Forum Discussion
Alternative formulas for expanding a column of row thunks.
- May 08, 2022
Second variant is much faster. 200x90 array
Second variant gives approximately the same time on 1400x900 array
I tested on =SEQUENCE( n, m ) array and on slow PC.
First variant works on per-element basis, second one with arrays loaded into memory as one object. My guess.
Second variant is much faster. 200x90 array
Second variant gives approximately the same time on 1400x900 array
I tested on =SEQUENCE( n, m ) array and on slow PC.

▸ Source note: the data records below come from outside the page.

-- ==== Sys2Proof/Laws/Core.lean ====
section
/-! SUPPORT. What a ready core does with an instruction, said once for every instruction of the Nalruek cores. -/

namespace Sys2Proof.Machine

/-! ### Cores and banks -/

@[simp] theorem coreGet_updCore (c : Chip) (k : CoreId) (f : CoreS → CoreS) : coreGet (updCore k f c) k = f (coreGet c k) :=
  vmod_get c.cores (coreIx k) f

@[simp] theorem bankGet_updBank (c : Chip) (k : CoreId) (b : Fin 8) (f : BankS → BankS) :
    bankGet (updBank k b f c) k b = f (bankGet c k b) := by
  simp only [bankGet, updBank, coreGet_updCore]
  exact vmod_get (coreGet c k).banks b f

theorem updCore_same {c : Chip} {k : CoreId} {f : CoreS → CoreS} (h : f (coreGet c k) = coreGet c k) : updCore k f c = c := by
  simp [updCore, vmod_same _ _ _ h]

theorem updCore_updCore (c : Chip) (k : CoreId) (f g : CoreS → CoreS) :
    updCore k g (updCore k f c) = updCore k (fun s => g (f s)) c := by
  simp [updCore, vmod_vmod]

theorem updBank_updBank (c : Chip) (k : CoreId) (b : Fin 8) (f g : BankS → BankS) :
    updBank k b g (updBank k b f c) = updBank k b (fun x => g (f x)) c := by
  simp only [updBank, updCore_updCore]
  simp [vmod_vmod]

theorem updBank_congr {c : Chip} {k : CoreId} {b : Fin 8} {f g : BankS → BankS} (h : f (bankGet c k b) = g (bankGet c k b)) :
    updBank k b f c = updBank k b g c := by
  simp only [updBank, updCore, vmod]
  have : f ((c.cores[coreIx k]).banks[b]) = g ((c.cores[coreIx k]).banks[b]) := h
  rw [this]

/-! ### The ports of memories -/

/-- A use of a memory's port changes nothing but the note of it. -/
theorem portUse_eq (c : Chip) (k : Nat) : ∃ e, portUse k c = { c with ecc := e } := by
  unfold portUse
  split
  · split
    · exact ⟨c.ecc, rfl⟩
    · exact ⟨_, rfl⟩
  · exact ⟨c.ecc, rfl⟩

@[simp] theorem portUse_mem (c : Chip) (k : Nat) : (portUse k c).mem = c.mem := by obtain ⟨e, h⟩ := portUse_eq c k; rw [h]
@[simp] theorem portUse_cores (c : Chip) (k : Nat) : (portUse k c).cores = c.cores := by obtain ⟨e, h⟩ := portUse_eq c k; rw [h]
@[simp] theorem portUse_regs (c : Chip) (k : Nat) : (portUse k c).regs = c.regs := by obtain ⟨e, h⟩ := portUse_eq c k; rw [h]

/-! ### Waiting for outstanding instructions -/

theorem completeIf_none {c : Chip} {k : CoreId} (p : LongOp → Bool) (h : (coreGet c k).long = []) : completeIf k p c = c := by
  simp only [completeIf, h, List.filter_nil, List.foldl_nil]
  exact updCore_same (by
    generalize coreGet c k = s at h
    cases s; simp_all)

theorem waitFor_none {c : Chip} {k : CoreId} (sp : Spec) (cond : BitVec 4) (h : (coreGet c k).long = []) :
    waitFor k sp cond c = c := by
  simp only [waitFor, completeIf_none _ h, h]

/-! ### The instruction of a ready core -/

variable {h : Hdr} {sp : Spec} {body : Cx → Chip → Flow × Chip} {c : Chip} {b : Fin 8}

/-- Lanes that hold the same execute as one. -/
theorem eachLane_same {k : CoreId} (f : Chip → Chip) (h : k = .triton → lanesSame c = true ∧ syncLane c = none) :
    eachLane k f c = f c := by
  unfold eachLane
  split
  · next e => simp [h e.1] at e
  · rfl

/-- No bank of a core without waiting loads is stalled. -/
theorem stalled_none {k : CoreId} (h : (coreGet c k).stalls = []) : stalled c k b = false := by simp [stalled, h]

/-- A ready core executes the instruction at its bank's address. -/
theorem instr_at (r : Ready c h.core b h.len) : instr h sp body c = instrAt h sp b body c := by
  simp only [instr]
  rw [eachLane_same _ (fun e => (r.lanes e).2)]
  simp [r.running, r.live, stalled_none r.free, r.awake]

/-- Where the instruction of a ready core executes. -/
def cxOf (c : Chip) (h : Hdr) (b : Fin 8) : Cx :=
  { k := h.core, b := b, pc := (bankGet c h.core b).pc, nxt := (bankGet c h.core b).pc + BitVec.ofNat 32 h.len, cond := h.cond,
    due := recogDue c h.core }

/-- The chip once the instruction of bank `b` is fetched. -/
def fetched (c : Chip) (h : Hdr) (b : Fin 8) : Chip := fetchMark h.core (bankGet c h.core b).pc c

/-- A fetch changes nothing of a core. -/
@[simp] theorem fetched_cores : (fetched c h b).cores = c.cores := by
  unfold fetched fetchMark
  repeat' split
  all_goals simp

@[simp] theorem bankGet_fetched (k : CoreId) (b' : Fin 8) : bankGet (fetched c h b) k b' = bankGet c k b' := by
  simp [bankGet, coreGet]

/-- The fetch of a ready core, whatever the condition of the instruction. -/
theorem Ready.fetchOk (r : Ready c h.core b h.len) : fetchOk (cxOf c h b) h.len c = (true, fetched c h b) := r.fetch

/-- A ready core executes an instruction that decodes: its condition is judged and its body runs. -/
theorem instr_ready (r : Ready c h.core b h.len) (hd : decodeOk h.core sp = true) :
    instr h sp body c = execBody h sp (cxOf c h b) body (fetched c h b) := by
  have e : updCore h.core (fun s => { s with afterSt := false }) c = c := updCore_same (by rw [← r.plain])
  have hr : repOk (bankGet (fetched c h b) h.core b) sp = true := by simp [repOk, r.noRep]
  have hf := r.fetchOk
  simp only [cxOf] at hf
  simp only [instr_at r, instrAt, e, bankPc, r.noRestart, waitFor_none _ _ r.done, pendingError, r.noDev, r.noAsync,
    hf, hd, hr, Bool.not_true, Bool.false_eq_true, if_false, Bool.and_self, cxOf]

/-- The fall-through of a ready core: PC moves to the next instruction. -/
theorem instrDone_ready {c' : Chip} {cx : Cx} (hr : (bankGet c' cx.k cx.b).rep = none) (hs : (bankGet c' cx.k cx.b).restart = []) :
    instrDone cx c' = updBank cx.k cx.b (fun x => { x with pc := cx.nxt }) c' := by
  simp only [instrDone]
  exact updBank_congr (by simp [hr, hs])

/-- An instruction that does not decode raises the illegal-instruction exception (11 R256), unless recognition wins (13 R316). -/
theorem instr_illegal (r : Ready c h.core b h.len) (hd : decodeOk h.core sp = false) :
    instr h sp body c = stopAt (cxOf c h b) 2 none 0 c (fetched c h b) := by
  have e : updCore h.core (fun s => { s with afterSt := false }) c = c := updCore_same (by rw [← r.plain])
  have hf := r.fetchOk
  simp only [cxOf] at hf
  simp only [instr_at r, instrAt, e, bankPc, r.noRestart, waitFor_none _ _ r.done, pendingError, r.noDev, r.noAsync,
    hf, hd, Bool.not_true, Bool.false_eq_true, if_false, Bool.false_and, Bool.not_false, if_true, cxOf]

/-- An instruction whose condition fails only moves PC on (11 R256). -/
theorem instr_skipped (r : Ready c h.core b h.len) (hd : decodeOk h.core sp = true)
    (hc : condHolds (bankGet c h.core b).st h.cond = false) :
    instr h sp body c = updBank h.core b (fun x => { x with pc := x.pc + BitVec.ofNat 32 h.len }) (fetched c h b) := by
  rw [instr_ready r hd]
  simp only [execBody, cxOf, bankGet_fetched, hc, Bool.not_false, if_true]
  rw [instrDone_ready (by simpa using r.noRep) (by simpa using r.noRestart)]
  exact updBank_congr (by simp)

/-- An instruction of the bank alone: its effect, and PC at the next instruction. -/
theorem instr_onBank {f : BankS → BankS} (r : Ready c h.core b h.len) (hd : decodeOk h.core sp = true) (hf : sp.fp = false)
    (hc : condHolds (bankGet c h.core b).st h.cond = true) (hr : (f (bankGet c h.core b)).rep = none)
    (hs : (f (bankGet c h.core b)).restart = []) :
    instr h sp (onBank f) c = updBank h.core b (fun x => { f x with pc := x.pc + BitVec.ofNat 32 h.len }) (fetched c h b) := by
  rw [instr_ready r hd]
  simp only [execBody, cxOf, bankGet_fetched, hc, Bool.not_true, Bool.false_and, Bool.false_eq_true, if_false, hf, onBank, finish]
  rw [instrDone_ready (by simpa using hr) (by simpa using hs), updBank_updBank]
  exact updBank_congr (by simp)

/-- A command of the chip in RUN. -/
theorem onChip_run {s : State} {f : Chip → Chip} (hr : s.inRun) : s.onChip f = .next (s.after f) := by
  simp only [State.onChip, awake, State.after]
  rw [show s.chip.power.mode = .run from hr]

theorem Ready.inRun {s : State} {k : CoreId} {len : Nat} (r : Ready s.chip k b len) : s.inRun := by
  have := r.live
  simp only [coreLive, Bool.and_eq_true, beq_iff_eq] at this
  exact this.1.2

/-- What the instructions of both core kinds need to decode: their registers exist. -/
theorem decodeOk_g {k : CoreId} {ws rs : List (Fin 32)} {fl : List Nat} (hg : hasRegs k (ws ++ rs)) :
    decodeOk k (gSpec ws rs fl) = true := by
  simp only [decodeOk, gSpec, Bool.true_and]
  split
  · rename_i hk
    exact List.all_eq_true.2 (fun r hr => decide_eq_true (hg hk r hr))
  · rfl

theorem hasRegs.mono {k : CoreId} {xs ys : List (Fin 32)} (h : hasRegs k ys) (hs : ∀ r ∈ xs, r ∈ ys) : hasRegs k xs :=
  fun hk r hr => h hk r (hs r hr)

/-- The next state of an instruction of the bank alone. -/
theorem runs_onBank {s : State} {rs : List (Fin 32)} {f g : BankS → BankS} (r : Runs s h b rs) (hd : decodeOk h.core sp = true)
    (hf : sp.fp = false) (hr : (f (s.bank h b)).rep = (s.bank h b).rep) (hs : (f (s.bank h b)).restart = (s.bank h b).restart)
    (e : f (s.bank h b) = g (s.bank h b)) :
    s.onChip (instr h sp (onBank f)) = .next (s.bankStep h b g) := by
  rw [onChip_run r.ready.inRun]
  simp only [State.bankStep, State.fetched, State.after]
  rw [instr_onBank r.ready hd hf r.cond (hr.trans r.ready.noRep) (hs.trans r.ready.noRestart)]
  congr 2
  have e' : f (bankGet (fetched s.chip h b) h.core b) = g (bankGet (fetched s.chip h b) h.core b) := by
    simpa [State.bank] using e
  exact updBank_congr (by rw [e'])

theorem decodeOk_nkl {k : CoreId} {sp : Spec} (hk : k.isNKS = false) (ho : sp.ok = true) (hn : sp.nkl = true) :
    decodeOk k sp = true := by
  simp [decodeOk, hk, ho, hn]

theorem decodeOk_nks {k : CoreId} {sp : Spec} (hk : k.isNKS = true) (ho : sp.ok = true) (hn : sp.nks = true)
    (hg : hasRegs k sp.gs) : decodeOk k sp = true := by
  simp only [decodeOk, hk, ho, hn, if_true, Bool.true_and]
  exact List.all_eq_true.2 (fun r hr => decide_eq_true (hg hk r hr))

end Sys2Proof.Machine
end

First variant works on per-element basis, second one with arrays loaded into memory as one object. My guess.
- PeterBartholomew1May 09, 2022Silver Contributor
I have a suspicion that 'lazy calculation' (that seems to be the case for Thunks) causes the search and filter operations to be repeated for each evaluation along the row. It is easy to visualise the thunk as containing the values it wraps, but the reality appears to be that it contains the formulas that allow the values to be recalculated as needed. If the calculation is computationally expensive, one can easily get to trouble timewise!
- PeterBartholomew1May 08, 2022Silver Contributor
Thanks for that. It confirms my observations.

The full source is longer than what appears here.